Nine Lives is the ninth album by Bonnie Raitt, released in 1986. It was Raitt's most difficult release, due to the poor sales, negative reviews, and general circumstances surrounding its release.

Professional ratings
Review scores
| Source | Rating |
| AllMusic |  |
| Robert Christgau | C+ |
| Entertainment Weekly | D |
| Rolling Stone | (mixed) |

==History==
Raitt was one of several artists dropped from Warner Bros. in 1983, along with Arlo Guthrie, Van Morrison, and T Bone Burnett. The company explained that the artists dropped were not making hit singles. Raitt recalled the situation in a 1990 interview in Rolling Stone:
There was a corporate sweep at Warner's, coming from upstairs, and they needed to trim the fat. I just had completed an album called Tongue in Groove, which was produced by Rob Fraboni, who had also done Green Light. And I don't think they maliciously said, 'Let's let her finish her album and get the tour all lined up and print the covers and hire the people to do the video and then drop her.' You know, ha, ha, ha. But that's what they did. It was literally the day after I had finished mastering it. I had already finished the album once, and they said the Jerry Williams tune would be more commercial if it didn't have quite as reggae a beat. Or something like that. So I went in and redid it. I thought if I cooperated a little more, maybe they'd promote the album more. But instead they dropped me and pulled the rug out from under my tour. I thought the way they did it was real crummy. They sent a letter. I think I suffered from not having a relationship with the A&R department there, because I had an independent production deal.

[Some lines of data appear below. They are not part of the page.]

/-- Saving a context leaves every other byte alone. -/
theorem byteOf_saving {n : State} (sp : Space) (a : Nat) (x y z : Word)
    (hc : ∀ l ∈ n.savedLocs, ¬ n.covers l sp a) : (n.saving x y z).byteOf sp a = n.byteOf sp a := by
  simp only [State.savedLocs, List.mem_cons, List.mem_nil_iff, or_false, forall_eq_or_imp, forall_eq] at hc
  have cc : ∀ (u : State) l v, (u.putWord l v).covers = u.covers := by
    intro u l v; funext m sp a; exact propext (covers_congr (by simp) (by simp) (by simp) _ _ _)
  simp only [State.saving, State.putWr, State.regLoc_putWord]
  rw [byteOf_putWord _ _ _ _ _ (by simpa only [cc] using hc.2.2),
    byteOf_putWord _ _ _ _ _ (by simpa only [cc] using hc.2.1), byteOf_putWord _ _ _ _ _ hc.1]

/-- What a store in a register makes of main memory depends on that memory, the parameters, WP and ST8 alone. -/
theorem putWr_mem_congr {s t : State} (hm : s.mem = t.mem) (hp : s.params = t.params)
    (h8 : stBit s.st 8 = stBit t.st 8) (hw : s.wp = t.wp) (hs : s.inMs = false) (ht : t.inMs = false) (r : Nibble)
    (v : Word) : (s.putWr r v).mem = (t.putWr r v).mem := by
  have h : psel s .ws = psel t .ws := by simp [psel, State.mapSelect, h8]
  simp only [State.putWr, State.regLoc_main hs, State.regLoc_main ht, State.putWord, State.setMainWord, h, hp,
    State.regAddr, hw]
  split <;> simp [hm]

theorem saving_mem_congr {s t : State} (hm : s.mem = t.mem) (hp : s.params = t.params)
    (h8 : stBit s.st 8 = stBit t.st 8) (hw : s.wp = t.wp) (hs : s.inMs = false) (ht : t.inMs = false) (a b c : Word) :
    (s.saving a b c).mem = (t.saving a b c).mem := by
  apply putWr_mem_congr <;> try simpa
  apply putWr_mem_congr <;> try simpa
  exact putWr_mem_congr hm hp h8 hw hs ht _ _

/-- A change of PC does not disturb the saving of a context. -/
theorem saving_withPc (n : State) (p a b c : Word) : (n.withPc p).saving a b c = (n.saving a b c).withPc p := by
  have e : ∀ (s : State) (r : Nibble) (v : Word), (s.withPc p).putWr r v = (s.putWr r v).withPc p :=
    fun s r v => withPc_putWord s p _ v
  simp only [State.saving, e]

/-- No device is handed a saved context on a calm bus. -/
theorem saving_devOut {n : State} (h : n.calm) (a b c : Word) : (n.saving a b c).devOut = n.devOut := by
  simp only [State.saving, State.putWr]
  rw [State.putWord_devOut (by simpa using h), State.putWord_devOut (by simpa using h), State.putWord_devOut h]

/-- A state with the memories a saved context leaves, and the same workspace, holds that context where it lies in RAM,
and has every other byte as it was. -/
theorem saved_of {n t : State} {a b c : Word} (hm : t.mem = (n.saving a b c).mem) (hms : t.ms = (n.saving a b c).ms)
    (hp : t.params = n.params) (h8 : psel t .ws = psel n .ws) (hw : t.wp = n.wp) (hi : n.inMs = false)
    (hti : t.inMs = false) (he : n.wp.getLsbD 0 = false) :
    (t.savedInRam → SavedContext t a b c) ∧ SameBytesExcept t n t t.savedLocs := by
  have hl : ∀ r, t.regLoc r = n.regLoc r := fun r => by simp [State.regLoc, State.space, State.regAddr, hi, hti, hw]
  have hb : ∀ r, t.wordBase (n.regLoc r) = n.wordBase (n.regLoc r) := fun r => by
    simp only [State.regLoc_main hi, State.wordBase, h8, hp]
  have hr : ∀ r, t.ramAt (n.regLoc r) = n.ramAt (n.regLoc r) := fun r => by
    have := hb r
    simp only [State.regLoc_main hi, State.ramAt, hp] at this ⊢
    rw [this]
  have hwr : ∀ r, t.wr r = (n.saving a b c).wr r := fun r => by
    have h8' : psel (n.saving a b c) .ws = psel n .ws := by simp [State.saving, psel, State.mapSelect]
    rw [State.wr, State.wr, hl, State.regLoc_main hi,
      show (n.saving a b c).regLoc r = n.regLoc r by simp [State.saving], State.regLoc_main hi]
    simp [State.wordAt, State.mainWord, hm, hp, h8, h8']
  constructor
  · intro h
    have hn : n.savedInRam := by
      intro l hl2
      simp only [State.savedLocs, List.mem_cons, List.not_mem_nil, or_false] at hl2
      rcases hl2 with rfl | rfl | rfl <;> rw [← hr] <;> apply h <;> simp [State.savedLocs, hl]
    have := saved_registers hi he hn a b c
    exact ⟨(hwr _).trans this.1, (hwr _).trans this.2.1, (hwr _).trans this.2.2⟩
  · intro sp x hc
    have hcn : ∀ l ∈ n.savedLocs, ¬ n.covers l sp x := by
      intro l hl2 hcv
      refine hc l (by simpa [State.savedLocs, hl] using hl2) ?_
      simp only [State.savedLocs, List.mem_cons, List.not_mem_nil, or_false] at hl2
      rcases hl2 with rfl | rfl | rfl <;> simpa only [State.covers, hb] using hcv
    rw [← byteOf_saving sp x a b c hcn]
    cases sp <;> simp [State.byteOf, hm, hms]

/-! ### Taking and leaving a context -/

/-- All a context switch with a given PC to save does while executing from main memory (spec/60_exceptions.md R548). -/
theorem contextSwitchSaving_calm {s : State} (hc : s.calm) (h : s.inMs = false) (pc vec : Word) (mask : BitVec 4) :
    contextSwitchSaving pc vec mask s = .ok ((),
      let c := (s.withPrefetch none).withSt (stSet s.st 8 false)
      let n := c.withWp (s.mainWord true .inta vec).even
      (((((n.saving s.wp pc s.st).withSt (withIntMask (clearModes (stSet s.st 8 false)) mask)).withInhibit
        .maskable).withIdle false).withPc (s.mainWord true .inta (vec + 2#16)).even).latched) := by
  have hp : psel ((s.withPrefetch none).withSt (stSet s.st 8 false)) .inta = true := by
    simp [psel, State.mapSelect, stBit_stSet]
  have e : ∀ a, State.mainWord ((s.withPrefetch none).withSt (stSet s.st 8 false)) true .inta a =
    s.mainWord true .inta a := fun a => rfl
  simp [contextSwitchSaving, M.bind_apply, mainRead, hp, e, mainReadAs_calm, stCycle_calm, wpCycle_calm,
    writeReg_main, continueAt_main, h, hc, State.saving]

/-- All a context switch does while executing from main memory (spec/60_exceptions.md R548). -/
theorem contextSwitch_calm {s : State} (hc : s.calm) (h : s.inMs = false) (vec : Word) (mask : BitVec 4) :
    contextSwitch vec mask s = .ok ((),
      let c := (s.withPrefetch none).withSt (stSet s.st 8 false)
      let n := c.withWp (s.mainWord true .inta vec).even
      (((((n.saving s.wp s.pc s.st).withSt (withIntMask (clearModes (stSet s.st 8 false)) mask)).withInhibit
        .maskable).withIdle false).withPc (s.mainWord true .inta (vec + 2#16)).even).latched) := by
  rw [contextSwitch, gets_bind, contextSwitchSaving_calm hc h]

/-- PC is replaced by a context switch, so that which PC it finds does not matter but for the one it is given to save. -/
theorem contextSwitchSaving_eq {s : State} (hc : s.calm) (h : s.inMs = false) (pc vec : Word) (mask : BitVec 4) :
    contextSwitchSaving pc vec mask s = contextSwitch vec mask (s.withPc pc) := by
  rw [contextSwitchSaving_calm hc h, contextSwitch_calm (by simpa using hc) (by simpa using h)]
  have e : ∀ v a b c, (State.saving (((s.withPc pc).withPrefetch none).withSt (stSet s.st 8 false) |>.withWp v) a b c)
      = (State.saving (((s.withPrefetch none).withSt (stSet s.st 8 false)).withWp v) a b c).withPc pc := by
    intro v a b c
    rw [← saving_withPc]; rfl
  simp only [State.withPc_st, State.withPc_wp, State.withPc_pc, e]
  rfl

/-- All an accept by an attached processor does (spec/60_exceptions.md R586). -/
theorem apAccept_calm {s : State} (hc : s.calm) (h : s.inMs = false) (pc : Word) :
    apAccept pc s = .ok ((),
      let c := (s.withPrefetch none).withSt (stSet s.st 8 false)
      let n := c.withWp (s.mainWord true .inta 0x0008#16).even
      (n.saving s.wp pc s.st).withApHold true) := by
  have hp : psel ((s.withPrefetch none).withSt (stSet s.st 8 false)) .inta = true := by
    simp [psel, State.mapSelect, stBit_stSet]
  have e : ∀ a, State.mainWord ((s.withPrefetch none).withSt (stSet s.st 8 false)) true .inta a =
    s.mainWord true .inta a := fun a => rfl
  simp [apAccept, M.bind_apply, mainRead, hp, e, mainReadAs_calm, stCycle_calm, wpCycle_calm, writeReg_main, h, hc,
    State.saving]

/-- A context switch from a state that differs in what the switch overwrites is the same. -/
theorem Switched.congr {s s' t : State} {vec : Word} {mask : BitVec 4} (h : Switched s t vec mask)
    (hi : s.inMs = false) (hi' : s'.inMs = false) (hm : s.mem = s'.mem) (hms : s.ms = s'.ms)
    (hp : s.params = s'.params) (hw : s.wp = s'.wp) (hpc : s.pc = s'.pc) (hst : s.st = s'.st)
    (hc : SameControl ((s'.withInhibit .maskable).withIdle false) ((s.withInhibit .maskable).withIdle false)) :
    Switched s' t vec mask := by
  have e : ∀ a, s.mainWord true .inta a = s'.mainWord true .inta a := fun a => by simp [State.mainWord, hm, hp]
  obtain ⟨h1, h2, h3, h4, h5, h6, h7, h8, h9⟩ := h
  simp only [e] at h1 h2 h3
  refine ⟨h1, h2, ?_, h4.trans hms, ?_, ?_, ?_, h8, hc.trans h9⟩
  · rw [h3, ← hw, ← hpc, ← hst]
    apply saving_mem_congr <;> simp [hm, hp, hi, hi']
  · rw [← hw, ← hpc, ← hst]; exact h5
  · intro sp a ha; rw [h6 sp a ha]; cases sp <;> simp [State.byteOf, hm, hms]
  · rw [← hst]; exact h7

/-- The same of an accept by an attached processor. -/
theorem Accepted.congr {s s' t : State} {pc : Word} (h : Accepted s t pc) (hi : s.inMs = false)
    (hi' : s'.inMs = false) (hm : s.mem = s'.mem) (hms : s.ms = s'.ms) (hp : s.params = s'.params)
    (hw : s.wp = s'.wp) (hpc : s.pc = s'.pc) (hst : s.st = s'.st)
    (hc : SameControl (s'.withApHold true) (s.withApHold true)) : Accepted s' t pc := by
  have e : ∀ a, s.mainWord true .inta a = s'.mainWord true .inta a := fun a => by simp [State.mainWord, hm, hp]
  obtain ⟨h1, h2, h3, h4, h5, h6, h7, h8, h9⟩ := h
  simp only [e] at h1 h3
  refine ⟨h1, h2.trans hpc, ?_, h4.trans hms, ?_, ?_, ?_, h8, hc.trans h9⟩
  · rw [h3, ← hw, ← hst]
    apply saving_mem_congr <;> simp [hm, hp, hi, hi']
  · rw [← hw, ← hst]; exact h5
  · intro sp a ha; rw [h6 sp a ha]; cases sp <;> simp [State.byteOf, hm, hms]
  · rw [← hst]; exact h7

/-- The state in which the reset sequence reads its vector. -/
def State.cleared (s : State) : State :=
  (((((((((((s.withInMs false).withIdle false).withApHold false).withMsMode s.pins.modeAtReset).withXTarget
    none).withWr7Ws false).withWr8Ws false).withIoInhibit false).withResetDue false).withPrefetch none).withSt
    0x0000#16)

/-- All the reset sequence does (spec/70_reset_and_hazards.md R630). -/
theorem resetSequence_calm {s : State} (hc : s.calm) : resetSequence s = .ok ((),
    let n := s.cleared.withWp (s.mainWord true .inta 0x0000#16).even
    (((((((((n.saving s.wp s.pc s.st).withPrivop false).withIllop false).withAf false).withLdf 0b111#3).withInhibit
      .maskable).withNmiPending s.pins.nmi).withNmiLast s.pins.nmi).withPc
      (s.mainWord true .inta 0x0002#16).even).latched) := by
  unfold resetSequence
  simp only [M.bind_apply, mainRead, gets_apply, update_apply, discardPrefetch_apply]
  rw [stCycle_calm (by simpa using hc)]
  dsimp only
  have e0 : (((((((((((s.withInMs false).withIdle false).withApHold false).withMsMode s.pins.modeAtReset).withXTarget
    none).withWr7Ws false).withWr8Ws false).withIoInhibit false).withResetDue false).withPrefetch none).withSt 0#16) =
      s.cleared := rfl
  rw [e0]
  have e1 : psel s.cleared .inta = true := by simp [State.cleared, psel, State.mapSelect, stBit]
  have e2 : ∀ a, State.mainWord s.cleared true .inta a = s.mainWord true .inta a := by
    intro a; simp [State.cleared, State.mainWord]
  have hm : s.cleared.inMs = false := by simp [State.cleared]
  have hpi : s.cleared.pins = s.pins := by simp [State.cleared]
  have hcc : s.cleared.calm := by simpa [State.cleared] using hc
  rw [e1, mainReadAs_calm hcc]
  simp only [e1, mainReadAs_calm hcc, e2]
  generalize s.cleared = c at *
  simp [wpCycle_calm, writeReg_main, continueAt_main, hm, hpi, hcc, State.saving]

theorem readRegHigh_main {s : State} (hc : s.calm) (h : s.inMs = false) (r : Nibble) :
    readRegHigh r s = .ok (s.mainWord true .ws (s.regAddr r), s) := by
  simp [readRegHigh, State.regLoc_main h, mainReadAs_calm hc]

theorem readSavedContext_main {s : State} (hc : s.calm) (h : s.inMs = false) : readSavedContext s =
    .ok ((s.mainWord true .ws (s.regAddr 14#4), s.mainWord true .ws (s.regAddr 15#4),
      s.mainWord true .ws (s.regAddr 13#4)), s) := by
  simp only [readSavedContext, M.bind_ok (readRegHigh_main hc h _), M.pure_apply]

/-- All a return in main memory restores (spec/60_exceptions.md R620). -/
theorem returnContext_main {s : State} (hc : s.calm) (h : s.inMs = false) :
    let word := fun r : Nibble => s.mainWord true .ws (s.regAddr r)
    returnContext s = .ok ((), ((s.withSt (loadedSt s.st (word 15#4))).withPc (word 14#4).even).latched.withWp
      (word 13#4).even) := by
  simp only [returnContext, M.bind_ok (readSavedContext_main hc h), M.bind_ok (stCycle_calm hc _)]
  rw [M.bind_ok (continueAt_main (by simpa using hc) (by simpa using h) _), wpCycle_calm (by simpa using hc)]

/-- All a return from an attached processor restores (spec/60_exceptions.md R588). -/
theorem apReturn_main {s : State} (hc : s.calm) (h : s.inMs = false) :
    let word := fun r : Nibble => s.mainWord true .ws (s.regAddr r)
    let u := ((s.withSt (word 15#4)).withPc (word 14#4).even).latched.withWp (word 13#4).even
    apReturn s = .ok ((), (((u.withAf (s.af || (stBit (word 15#4) 4 && stBit (word 15#4) 10))).withInhibit
      .none).withLdf 0b111#3).withApHold false) := by
  intro word u
  simp only [apReturn, M.bind_ok (readSavedContext_main hc h), M.bind_ok (stCycle_calm hc _)]
  rw [M.bind_ok (continueAt_main (by simpa using hc) (by simpa using h) _),
    M.bind_ok (wpCycle_calm (by simpa using hc) _)]
  simp only [evalAf, update_bind, update_apply]
  have e : (if stBit u.st 4 && stBit u.st 10 then u.withAf true else u) =
      u.withAf (s.af || (stBit (word 15#4) 4 && stBit (word 15#4) 10)) := by
    have hst : u.st = word 15#4 := rfl
    have haf : u.af = s.af := rfl
    rw [hst]
    cases stBit (word 15#4) 4 <;> cases stBit (word 15#4) 10 <;> simp [← haf, State.withAf]
  exact congrArg (fun v : State => (Except.ok ((), ((v.withInhibit .none).withLdf 0b111#3).withApHold false) :
    Except Stop (Unit × State))) e

theorem readRegHigh_macrostore {s : State} (hc : s.calm) (h : s.inMs = true) {r : Nibble}
    (hr : s.reads (s.regLoc r)) : readRegHigh r s = .ok (s.wr r, s) := by
  have := readLoc_calm hc hr
  simp only [readRegHigh, gets_bind, State.wr, State.regLoc_macrostore h] at this ⊢
  exact this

The master tapes could have been purchased by Raitt for release as an album elsewhere, but Warner's asking price was considered too high. "They told me I can take the tapes and shop them around," said Raitt, "but they wanted about $500,000 for them, and nobody wanted to pay that much". The material for Tongue in Groove was shelved until two years later when "Warner's suddenly said they were going to put the record out," Raitt recalled. "I said it wasn't really fair. I think at this point they felt kind of bad. I mean, I was out there touring on my savings to keep my name up, and my ability to draw was less and less. So they agreed to let me go in and recut half of it." The result was Nine Lives, which was finally released in 1986.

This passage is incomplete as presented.